**PROBLEM STATEMENT**
All that is needed is each line of the entries holding the word "next", copied as it stands.

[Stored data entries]
○ ○ ○ ○
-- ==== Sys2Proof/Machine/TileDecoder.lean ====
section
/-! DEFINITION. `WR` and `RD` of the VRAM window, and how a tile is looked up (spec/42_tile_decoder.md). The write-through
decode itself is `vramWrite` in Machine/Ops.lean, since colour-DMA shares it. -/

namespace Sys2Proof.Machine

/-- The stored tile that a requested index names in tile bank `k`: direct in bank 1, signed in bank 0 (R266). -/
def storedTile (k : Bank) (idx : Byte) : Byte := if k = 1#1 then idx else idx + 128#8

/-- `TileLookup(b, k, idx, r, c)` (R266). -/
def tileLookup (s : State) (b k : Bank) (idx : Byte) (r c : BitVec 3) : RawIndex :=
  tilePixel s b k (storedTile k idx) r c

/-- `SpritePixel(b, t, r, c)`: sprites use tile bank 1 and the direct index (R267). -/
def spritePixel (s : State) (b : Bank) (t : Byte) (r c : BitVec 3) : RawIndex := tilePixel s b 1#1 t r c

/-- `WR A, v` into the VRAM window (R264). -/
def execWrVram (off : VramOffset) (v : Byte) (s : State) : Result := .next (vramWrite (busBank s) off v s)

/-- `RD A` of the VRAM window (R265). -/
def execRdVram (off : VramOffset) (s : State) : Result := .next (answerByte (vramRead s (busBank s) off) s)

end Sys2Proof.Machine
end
○ ○ ○ ○
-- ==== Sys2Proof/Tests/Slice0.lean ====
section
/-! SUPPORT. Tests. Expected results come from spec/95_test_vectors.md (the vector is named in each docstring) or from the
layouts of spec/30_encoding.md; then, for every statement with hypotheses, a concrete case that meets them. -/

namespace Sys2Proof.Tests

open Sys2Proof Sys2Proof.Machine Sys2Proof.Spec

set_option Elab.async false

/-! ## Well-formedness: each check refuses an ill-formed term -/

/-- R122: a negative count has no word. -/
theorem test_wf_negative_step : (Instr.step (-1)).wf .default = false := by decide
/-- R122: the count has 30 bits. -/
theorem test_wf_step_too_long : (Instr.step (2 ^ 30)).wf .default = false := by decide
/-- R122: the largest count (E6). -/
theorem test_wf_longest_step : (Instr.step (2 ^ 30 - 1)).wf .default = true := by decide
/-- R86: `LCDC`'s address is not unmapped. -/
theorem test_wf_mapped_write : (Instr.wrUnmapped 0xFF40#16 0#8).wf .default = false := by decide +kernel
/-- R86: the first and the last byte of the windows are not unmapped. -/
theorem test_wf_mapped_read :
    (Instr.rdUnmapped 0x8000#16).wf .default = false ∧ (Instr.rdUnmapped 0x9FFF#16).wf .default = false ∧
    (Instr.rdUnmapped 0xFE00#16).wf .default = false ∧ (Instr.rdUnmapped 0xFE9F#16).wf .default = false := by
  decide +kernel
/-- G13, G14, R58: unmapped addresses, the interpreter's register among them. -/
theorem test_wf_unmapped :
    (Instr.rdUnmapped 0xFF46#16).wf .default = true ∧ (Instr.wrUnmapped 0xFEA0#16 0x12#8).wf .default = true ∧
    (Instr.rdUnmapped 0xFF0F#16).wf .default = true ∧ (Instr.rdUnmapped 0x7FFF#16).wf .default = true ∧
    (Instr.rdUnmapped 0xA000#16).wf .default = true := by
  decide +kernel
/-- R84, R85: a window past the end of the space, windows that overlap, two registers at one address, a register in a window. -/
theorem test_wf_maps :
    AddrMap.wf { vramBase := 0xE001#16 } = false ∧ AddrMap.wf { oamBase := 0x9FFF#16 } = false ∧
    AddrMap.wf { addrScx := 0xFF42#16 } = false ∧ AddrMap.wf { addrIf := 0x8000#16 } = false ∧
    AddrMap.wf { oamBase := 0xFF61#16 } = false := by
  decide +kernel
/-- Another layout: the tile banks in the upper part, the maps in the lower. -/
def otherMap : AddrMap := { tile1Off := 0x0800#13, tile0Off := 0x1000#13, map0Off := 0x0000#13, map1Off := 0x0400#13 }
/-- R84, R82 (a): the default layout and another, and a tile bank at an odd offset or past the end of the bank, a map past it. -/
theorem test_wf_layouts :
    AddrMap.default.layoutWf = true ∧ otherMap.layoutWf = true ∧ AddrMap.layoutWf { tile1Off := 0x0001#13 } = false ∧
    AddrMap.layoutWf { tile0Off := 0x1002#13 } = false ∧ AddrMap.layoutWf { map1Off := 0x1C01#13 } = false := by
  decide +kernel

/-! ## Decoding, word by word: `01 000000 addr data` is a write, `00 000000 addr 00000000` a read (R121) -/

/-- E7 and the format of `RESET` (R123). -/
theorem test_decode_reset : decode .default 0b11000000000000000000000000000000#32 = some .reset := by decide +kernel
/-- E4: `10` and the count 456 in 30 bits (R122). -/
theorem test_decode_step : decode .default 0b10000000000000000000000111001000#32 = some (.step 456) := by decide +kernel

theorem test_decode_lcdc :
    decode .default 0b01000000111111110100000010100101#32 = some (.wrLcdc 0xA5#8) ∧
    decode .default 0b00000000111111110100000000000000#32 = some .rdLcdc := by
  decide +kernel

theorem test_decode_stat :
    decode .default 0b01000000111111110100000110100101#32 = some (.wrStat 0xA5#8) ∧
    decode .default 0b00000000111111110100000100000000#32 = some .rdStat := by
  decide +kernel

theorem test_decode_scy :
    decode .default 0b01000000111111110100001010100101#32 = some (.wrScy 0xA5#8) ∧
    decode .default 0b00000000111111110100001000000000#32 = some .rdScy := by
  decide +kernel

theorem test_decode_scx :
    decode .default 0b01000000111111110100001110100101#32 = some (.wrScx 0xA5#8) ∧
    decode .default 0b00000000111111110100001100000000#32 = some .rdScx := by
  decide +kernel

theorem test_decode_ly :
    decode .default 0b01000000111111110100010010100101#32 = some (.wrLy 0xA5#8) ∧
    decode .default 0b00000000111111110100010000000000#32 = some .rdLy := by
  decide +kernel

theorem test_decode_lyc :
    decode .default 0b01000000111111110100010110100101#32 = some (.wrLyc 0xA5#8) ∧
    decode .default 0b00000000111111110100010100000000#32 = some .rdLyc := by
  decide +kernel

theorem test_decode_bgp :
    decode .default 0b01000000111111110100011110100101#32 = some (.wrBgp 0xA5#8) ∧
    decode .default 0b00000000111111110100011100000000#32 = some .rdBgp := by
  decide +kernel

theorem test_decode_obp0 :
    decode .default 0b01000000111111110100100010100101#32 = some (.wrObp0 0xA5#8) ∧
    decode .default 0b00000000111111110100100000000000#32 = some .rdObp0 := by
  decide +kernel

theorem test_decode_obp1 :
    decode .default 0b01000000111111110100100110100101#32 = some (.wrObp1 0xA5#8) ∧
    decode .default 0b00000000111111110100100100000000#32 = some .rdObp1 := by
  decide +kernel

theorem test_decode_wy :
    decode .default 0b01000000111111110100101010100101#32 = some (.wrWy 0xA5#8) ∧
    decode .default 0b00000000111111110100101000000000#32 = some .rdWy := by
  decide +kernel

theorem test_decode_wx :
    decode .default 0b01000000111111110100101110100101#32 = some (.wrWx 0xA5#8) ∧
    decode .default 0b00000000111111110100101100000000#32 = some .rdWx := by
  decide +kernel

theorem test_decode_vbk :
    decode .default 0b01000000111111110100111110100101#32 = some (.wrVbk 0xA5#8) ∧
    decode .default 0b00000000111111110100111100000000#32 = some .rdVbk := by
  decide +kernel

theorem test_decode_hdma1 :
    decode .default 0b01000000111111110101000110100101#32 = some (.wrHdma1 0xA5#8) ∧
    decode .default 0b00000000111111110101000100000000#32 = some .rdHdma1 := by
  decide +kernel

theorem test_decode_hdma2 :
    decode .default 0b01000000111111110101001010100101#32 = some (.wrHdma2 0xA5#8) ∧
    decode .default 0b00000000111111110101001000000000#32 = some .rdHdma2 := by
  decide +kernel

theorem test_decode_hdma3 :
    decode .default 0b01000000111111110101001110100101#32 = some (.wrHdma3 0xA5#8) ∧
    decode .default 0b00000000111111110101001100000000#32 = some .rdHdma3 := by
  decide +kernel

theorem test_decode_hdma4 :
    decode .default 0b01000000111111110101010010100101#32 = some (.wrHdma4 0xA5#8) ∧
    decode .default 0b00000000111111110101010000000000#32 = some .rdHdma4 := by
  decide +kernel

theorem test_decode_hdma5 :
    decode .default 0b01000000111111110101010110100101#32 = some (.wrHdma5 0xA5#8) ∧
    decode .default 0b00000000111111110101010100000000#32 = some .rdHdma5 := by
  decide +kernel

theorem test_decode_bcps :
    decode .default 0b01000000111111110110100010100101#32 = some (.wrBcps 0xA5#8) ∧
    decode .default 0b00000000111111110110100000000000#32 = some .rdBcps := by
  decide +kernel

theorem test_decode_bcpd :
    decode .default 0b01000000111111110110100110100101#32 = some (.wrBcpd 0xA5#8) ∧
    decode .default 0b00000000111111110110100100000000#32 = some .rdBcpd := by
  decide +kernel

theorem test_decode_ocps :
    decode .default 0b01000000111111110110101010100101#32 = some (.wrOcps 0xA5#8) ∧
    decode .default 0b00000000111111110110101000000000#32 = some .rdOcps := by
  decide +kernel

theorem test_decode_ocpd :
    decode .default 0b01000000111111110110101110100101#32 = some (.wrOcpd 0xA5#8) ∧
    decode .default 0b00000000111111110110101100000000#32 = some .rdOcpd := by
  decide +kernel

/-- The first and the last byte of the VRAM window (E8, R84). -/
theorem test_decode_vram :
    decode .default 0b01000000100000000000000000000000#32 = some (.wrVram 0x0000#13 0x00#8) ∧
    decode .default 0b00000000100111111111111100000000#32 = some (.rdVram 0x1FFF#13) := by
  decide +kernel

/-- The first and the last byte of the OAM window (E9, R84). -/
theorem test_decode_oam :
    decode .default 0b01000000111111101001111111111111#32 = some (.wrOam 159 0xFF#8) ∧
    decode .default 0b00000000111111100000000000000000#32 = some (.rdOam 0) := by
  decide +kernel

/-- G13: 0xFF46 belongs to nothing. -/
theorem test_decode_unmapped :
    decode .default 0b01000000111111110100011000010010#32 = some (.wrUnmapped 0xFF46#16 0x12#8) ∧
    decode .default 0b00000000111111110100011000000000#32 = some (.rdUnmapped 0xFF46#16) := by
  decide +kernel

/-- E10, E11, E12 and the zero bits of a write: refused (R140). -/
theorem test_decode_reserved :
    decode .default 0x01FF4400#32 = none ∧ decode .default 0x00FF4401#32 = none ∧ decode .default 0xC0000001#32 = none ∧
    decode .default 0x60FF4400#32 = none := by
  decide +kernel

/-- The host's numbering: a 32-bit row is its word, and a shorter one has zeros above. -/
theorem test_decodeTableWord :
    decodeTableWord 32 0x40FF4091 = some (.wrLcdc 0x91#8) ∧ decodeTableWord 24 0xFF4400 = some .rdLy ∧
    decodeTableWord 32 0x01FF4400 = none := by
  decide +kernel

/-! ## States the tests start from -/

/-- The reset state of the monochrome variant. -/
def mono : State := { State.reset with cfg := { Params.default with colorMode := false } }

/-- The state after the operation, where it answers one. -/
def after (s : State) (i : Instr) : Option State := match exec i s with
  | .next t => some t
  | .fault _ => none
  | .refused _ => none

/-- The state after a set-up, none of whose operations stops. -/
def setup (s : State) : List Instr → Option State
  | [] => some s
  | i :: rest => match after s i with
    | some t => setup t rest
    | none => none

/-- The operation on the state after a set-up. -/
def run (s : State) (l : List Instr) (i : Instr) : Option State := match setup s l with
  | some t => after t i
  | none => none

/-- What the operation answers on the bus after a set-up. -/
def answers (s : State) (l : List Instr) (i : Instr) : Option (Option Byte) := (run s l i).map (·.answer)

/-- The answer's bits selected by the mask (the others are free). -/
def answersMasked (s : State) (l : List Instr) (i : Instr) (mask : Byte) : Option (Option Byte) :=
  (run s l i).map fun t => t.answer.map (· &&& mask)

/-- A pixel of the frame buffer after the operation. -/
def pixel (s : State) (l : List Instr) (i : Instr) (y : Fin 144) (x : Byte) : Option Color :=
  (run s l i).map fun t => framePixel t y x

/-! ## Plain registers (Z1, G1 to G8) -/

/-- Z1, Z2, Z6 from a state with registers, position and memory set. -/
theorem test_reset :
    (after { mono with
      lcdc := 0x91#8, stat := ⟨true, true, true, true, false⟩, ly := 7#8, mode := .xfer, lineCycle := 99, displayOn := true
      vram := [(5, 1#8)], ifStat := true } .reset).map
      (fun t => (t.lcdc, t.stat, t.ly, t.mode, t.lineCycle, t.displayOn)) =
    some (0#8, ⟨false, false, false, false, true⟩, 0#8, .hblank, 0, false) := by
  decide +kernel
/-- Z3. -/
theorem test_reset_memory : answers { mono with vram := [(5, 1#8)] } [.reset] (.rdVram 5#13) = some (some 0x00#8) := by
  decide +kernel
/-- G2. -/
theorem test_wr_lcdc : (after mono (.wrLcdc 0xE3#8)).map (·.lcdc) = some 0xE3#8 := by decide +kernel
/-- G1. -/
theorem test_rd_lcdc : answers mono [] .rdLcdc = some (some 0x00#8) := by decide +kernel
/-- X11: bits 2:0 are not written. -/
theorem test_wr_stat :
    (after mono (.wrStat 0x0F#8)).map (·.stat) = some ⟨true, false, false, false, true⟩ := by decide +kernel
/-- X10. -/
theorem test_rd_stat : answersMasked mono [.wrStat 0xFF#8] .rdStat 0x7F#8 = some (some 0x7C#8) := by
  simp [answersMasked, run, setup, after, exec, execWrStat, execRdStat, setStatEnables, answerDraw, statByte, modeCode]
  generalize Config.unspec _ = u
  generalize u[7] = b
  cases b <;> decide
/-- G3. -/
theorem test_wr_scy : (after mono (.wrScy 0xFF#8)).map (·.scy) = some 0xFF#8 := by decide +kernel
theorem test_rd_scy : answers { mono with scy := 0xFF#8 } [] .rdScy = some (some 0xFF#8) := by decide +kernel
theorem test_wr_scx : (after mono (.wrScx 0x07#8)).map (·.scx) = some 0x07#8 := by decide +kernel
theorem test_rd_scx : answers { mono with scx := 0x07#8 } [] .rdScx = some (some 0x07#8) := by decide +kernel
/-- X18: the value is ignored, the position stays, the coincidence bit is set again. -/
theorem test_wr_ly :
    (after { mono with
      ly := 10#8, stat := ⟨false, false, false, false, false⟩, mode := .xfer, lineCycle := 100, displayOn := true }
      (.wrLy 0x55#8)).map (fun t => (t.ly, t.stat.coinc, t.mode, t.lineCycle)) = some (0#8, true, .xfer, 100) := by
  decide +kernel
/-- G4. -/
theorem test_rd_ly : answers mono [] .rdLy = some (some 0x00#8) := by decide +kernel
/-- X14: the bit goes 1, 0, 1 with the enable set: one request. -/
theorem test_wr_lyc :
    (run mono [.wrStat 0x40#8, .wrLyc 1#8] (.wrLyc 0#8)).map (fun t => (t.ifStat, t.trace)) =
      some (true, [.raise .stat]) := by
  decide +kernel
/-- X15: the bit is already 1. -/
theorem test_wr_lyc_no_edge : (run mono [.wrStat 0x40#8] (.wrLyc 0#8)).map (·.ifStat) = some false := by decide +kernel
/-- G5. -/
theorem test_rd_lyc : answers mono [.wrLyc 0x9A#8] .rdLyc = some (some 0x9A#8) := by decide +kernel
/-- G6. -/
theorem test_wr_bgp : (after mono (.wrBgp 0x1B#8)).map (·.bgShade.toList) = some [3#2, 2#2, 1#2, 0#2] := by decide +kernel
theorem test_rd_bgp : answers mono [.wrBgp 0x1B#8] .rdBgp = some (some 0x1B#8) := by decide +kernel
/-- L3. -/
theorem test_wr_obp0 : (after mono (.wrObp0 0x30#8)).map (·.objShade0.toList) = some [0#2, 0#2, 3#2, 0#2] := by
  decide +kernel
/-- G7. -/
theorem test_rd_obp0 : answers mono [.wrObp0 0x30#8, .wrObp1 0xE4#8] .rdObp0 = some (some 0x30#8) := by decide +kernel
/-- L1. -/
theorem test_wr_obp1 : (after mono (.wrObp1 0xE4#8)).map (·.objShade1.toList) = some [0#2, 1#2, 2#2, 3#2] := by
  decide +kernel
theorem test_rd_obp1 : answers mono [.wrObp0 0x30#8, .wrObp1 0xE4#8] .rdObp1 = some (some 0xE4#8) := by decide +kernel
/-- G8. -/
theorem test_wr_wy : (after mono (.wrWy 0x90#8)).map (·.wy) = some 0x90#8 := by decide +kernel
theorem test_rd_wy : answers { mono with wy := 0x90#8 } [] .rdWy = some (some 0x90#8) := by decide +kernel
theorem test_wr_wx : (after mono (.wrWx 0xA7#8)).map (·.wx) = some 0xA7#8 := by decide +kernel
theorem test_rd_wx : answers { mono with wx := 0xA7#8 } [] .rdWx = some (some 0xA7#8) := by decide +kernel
○ ○ ○ ○
**REPLY**
def execWrVram (off : VramOffset) (v : Byte) (s : State) : Result := .next (vramWrite (busBank s) off v s)
def execRdVram (off : VramOffset) (s : State) : Result := .next (answerByte (vramRead s (busBank s) off) s)
  | .next t => some t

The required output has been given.